Natürlich hoffen die Veranstalter auch wieder auf kurzfristig interessierte, herausragende internationale Größen, die sich mit den schnell fliegenden und hoch abspringenden Bällen im voralpinen München auf das zweite Grand Slam des Jahres, die French Open in Paris, vorbereiten wollen. So war Andy Murray 2015 am Aumeister dabei und durfte als Champion am Ende in Lederhosen schlüpfen und ein Luxusauto mitnehmen. Im „Mix aus jungen, wilden Topnachwuchsspielern und erfahrenen Weltklassespielern", wie ihn Turnierdirektor Patrik Kühnen anstrebt, wird Großbritannien dieses Jahr erstmals von Kyle Edmund, Nummer 22 der weltweiten ATP-Wertung, vertreten. Aus Italien reist Marco Cecchinato an, 16. der Welt, der 2018 das Halbfinale der French Open erreichte. Auf den Argentinier Diego Schwarzmann freut sich Kohlschreiber besonders: „Tatsächlich jemand, der kleiner ist als ich." Ordentliche Leistungen auf Sand sind auch vom Spanier Roberto Bautista Agut und vom Finalisten des Jahres 2017, Guido Pella aus Argentinien, zu erwarten.

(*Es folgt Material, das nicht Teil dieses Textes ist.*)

-- ==== Sys2Proof/Machine/Trig.lean ====
section
/-! DEFINITION. Fixed-point sine and logarithm for the rules that name them: the dq transform (R242), the factory microstep table (R214), the chirp (R263) and the NTC (R326). The manual gives no precision; these are exact to far below the units of every result. -/

namespace Sys2Proof.Machine

/-- π in units of 2⁻⁶⁰. -/
def piQ60 : Nat := 3622009729038561421

/-- The sine series of an angle `x` in radians, 2⁻⁶⁰ units, 0 ≤ x ≤ π / 2: term by term, each x² / ((2k)(2k + 1)) of the one before. -/
def sinSeries (x : Nat) : Nat → Nat → Int → Int → Int
  | 0, _, _, acc => acc
  | n + 1, k, term, acc =>
    let next := -(term * x / 2 ^ 60 * x / 2 ^ 60) / ((2 * k : Nat) * (2 * k + 1 : Nat) : Nat)
    sinSeries x n (k + 1) next (acc + next)

/-- The sine of an angle in the first quadrant, `q` in 2⁻³² turn from 0 to 2³⁰; 2⁻⁶⁰ units. -/
def sinQuarter (q : Nat) : Int :=
  let x := q * piQ60 / 2 ^ 31
  sinSeries x 12 1 x x

/-- The sine of an angle in 2⁻³² turn, in 2⁻³⁰ units, to the nearest. -/
def sinTurn (a : Nat) : Int :=
  let a := a % 2 ^ 32
  let q := a % 2 ^ 30
  let v := if a / 2 ^ 30 % 2 = 0 then sinQuarter q else sinQuarter (2 ^ 30 - q)
  let v := roundDiv v (2 ^ 30)
  if a < 2 ^ 31 then v else -v

/-- The cosine of an angle in 2⁻³² turn, in 2⁻³⁰ units. -/
def cosTurn (a : Nat) : Int := sinTurn (a + 2 ^ 30)

/-- An entry of the factory microstep table: round(32,767 · sin(2πk / 1,024)) (R214). -/
def factoryStep (k : Nat) : Int := roundDiv (32767 * sinTurn (k * 2 ^ 22)) (2 ^ 30)

/-- log₂ of `x` in [1, 2), 2⁻⁴⁰ units, bit by bit: squaring doubles the logarithm. -/
def log2Bits : Nat → Nat → Nat → Nat
  | 0, _, acc => acc
  | n + 1, x, acc =>
    let y := x * x / 2 ^ 40
    if 2 ^ 41 ≤ y then log2Bits n (y / 2) (2 * acc + 1) else log2Bits n y (2 * acc)

/-- The natural logarithm of a ratio a / b of positive numbers, in 2⁻⁴⁰ units. -/
def lnRatio (a b : Nat) : Int :=
  let shift (v : Nat) : Int × Nat := let e := Nat.log2 v; (e, v * 2 ^ 40 / 2 ^ e)
  let (ea, ma) := shift a
  let (eb, mb) := shift b
  let l : Int := (ea - eb) * 2 ^ 40 + log2Bits 40 ma 0 - log2Bits 40 mb 0
  roundDiv (l * 762123384786) (2 ^ 40)

/-- The NTC temperature of R326 in 0.1 °C from the pad voltage in mV, R25 in Ω and the beta in K. -/
def ntcTemp (mv r25 beta : Nat) : Int :=
  let r := 10000 * mv
  let l := lnRatio r (r25 * (3000 - mv))
  -- T = 1 / (1 / 298.15 + l / beta): numerator and denominator over 2⁴⁰.
  let num : Int := 29815 * beta * 2 ^ 40
  let den : Int := 100 * beta * 2 ^ 40 + 29815 * l
  if den ≤ 0 then 0 else roundDiv (20 * num - 5463 * den) (2 * den.toNat)

end Sys2Proof.Machine
end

„Jemand der kleiner ist als ich"
Hochgewachsen und stetig weiter nach oben strebend ist der dritte, bereits gesetzte Deutsche. Kühnen: „Jan-Lennard Struff hat sein Karrierehoch wieder erreicht." Ein junger Franzose gibt in München sein Debüt: Ugo Humbert, ein 20-Jähriger, der im Februar in Marseille gegen den Kroaten Borna Coric, Nummer 13 der Welt, das Halbfinale erreichte. Von Marterer wurde Humbert jüngst in Indian Wells übrigens besiegt.
Marterer denkt gern an die BMW Open 2018 zurück, wie er bereits auf der PK im Januar betonte: „Ich spiele liebend gern noch einmal, es hat mir Superspaß gemacht, ich habe sehr gute Matches gespielt. Die Leute unterstützen einen mehr, und dadurch ist die Stimmung superschön. Nur eine Woche im Jahr, wo ich das in München so erleben kann, da freue ich mich schon." Sein Traum, wenn er wieder dabei sein sollte: „Letztes Jahr gegen Philipp im Halbfinale war schon nicht so schlecht. Warum nicht dieses Jahr gegen Sascha im Finale?"